А изображение термоядерного испытания у Сахарова прямо-таки художественное: «В этот момент над горизонтом что-то сверкнуло, затем появился стремительно расширяющийся белый шар — его отсвет охватил всю линию горизонта. Я сорвал очки и, хотя меня ослепила смена темноты на свет, успел увидеть расширяющееся огромное облако, под которым растекалась багровая пыль. Затем облако, ставшее серым, стало быстро отделяться от земли и подыматься вверх, клубясь и сверкая оранжевыми проблесками».
Но он не забыл и о наших братьях меньших.
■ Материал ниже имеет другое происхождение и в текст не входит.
-- ==== Sys2Proof/Machine/Lifecycle.lean ====
section
/-! DEFINITION. The Device Lifecycle operations (44_lifecycle.md R165 to R167). -/

namespace Sys2Proof.Machine

/-- initialize(), steps i1 to i7 (R165). -/
def initSeq (c : Config) : List MicroStep :=
  [plainStep (.lines 0x3FFF#14 (idleWord c)), plainStep (.dirAll 0x3FFF#14)] ++ wait c .por ++ waitReady ++ deviceReset c

/-- resetLUN(a3) (R167). -/
def resetLunSeq (c : Config) (a : List Byte) : List MicroStep :=
  sendCommand c 0xFA#8 ++ sendAddress c a ++ wait c .wb ++ waitReady

/-- INIT: initialize() (R165). -/
def execInit (s : State) : Host.Outcome State Fault Refusal :=
  startOp .init true (initSeq s.cfg) .plain s

/-- RESET: reset(), the device reset command, not the input rst (R166, 70_reset_and_hazards.md R241). -/
def execReset (s : State) : Host.Outcome State Fault Refusal :=
  startOp .reset true (deviceReset s.cfg) .plain s

/-- RESETLUN: resetLUN(ABUF[0..3)), ALEN at least 3 (R167). -/
def execResetlun (s : State) : Host.Outcome State Fault Refusal :=
  startOp .resetlun (hasAddress s 3) (resetLunSeq s.cfg (addressBytes s 3)) .plain s

end Sys2Proof.Machine
end

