-- ==== Sys2Proof/Machine/ReadyBusy.lean ====
section
/-! DEFINITION. The operation of the Ready/Busy polling state machine (43_ready_busy.md R157). -/

namespace Sys2Proof.Machine

/-- WAITRDY: POLL (R157); it may last for ever (R158). -/
def execWaitrdy (s : State) : Host.Outcome State Fault Refusal :=
  startOp .waitrdy true waitReady .plain s

end Sys2Proof.Machine
end

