-- ==== Sys2Proof/Machine/Core.lean ====
section
/-! DEFINITION. The machine as the host sees it. -/

def Sys2Proof.core : Host.Core :=
  { State := Sys2Proof.Machine.State
    Fault := Sys2Proof.Machine.Fault
    Refusal := Sys2Proof.Machine.Refusal
    step := Sys2Proof.Machine.step
    reset := Sys2Proof.Machine.State.reset }
end

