/-- BUSY=0, PHASE Idle, DIR[7:0] = 0xFF: throughout the run of any operation other than setdir Input, up to its end,
whatever the device and the host do short of a reset, DIR[7:0] is 0xFF, or BUSY=1, PHASE = DataInPhase and DIR[7:0] is
0x00. Where PHASE = DataInPhase, DIR[7:0] is 0x00, or the current micro-operation is RESTORE_IDLE: the one cycle after
DIRD(Output), in which PHASE still reads DataInPhase by the model's reading of R31 (log 12). (R29, R139, R141.) -/
def Obligations.DataDirection : Prop :=
  ∀ (i : Instr) (s t : State) (n : Nat) (u : State), i ≠ .setdir .input → s.busy = false → s.phase = .idle →
    s.dir.setWidth 8 = 0xFF#8 → exec i s = .next t → t.NoResetFor n → runSteps n t = .next u →
    (∀ k, k < n → ∀ v, runSteps k t = .next v → v.busy = true) →
    (u.dir.setWidth 8 = 0xFF#8 ∨ (u.busy = true ∧ u.phase = .dataIn ∧ u.dir.setWidth 8 = 0x00#8)) ∧
    (u.phase = .dataIn → u.dir.setWidth 8 = 0x00#8 ∨
      ∃ c, u.cur = some c ∧ c.seq[u.seqPc]? = some (restoreIdle u.cfg))
end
«Вдруг машины резко затормозили около орла с обожженными крыльями. Он пытался взлететь, но у него ничего не получалось. Глаза его были мутными, возможно, он был слепой. Один из офицеров вышел из машины и сильным ударом ноги убил его, прекратив мучения несчастной птицы. Как мне рассказывали, при каждом испытании гибнут тысячи птиц — они взлетают при вспышке, но потом падают, обожженные и ослепленные…».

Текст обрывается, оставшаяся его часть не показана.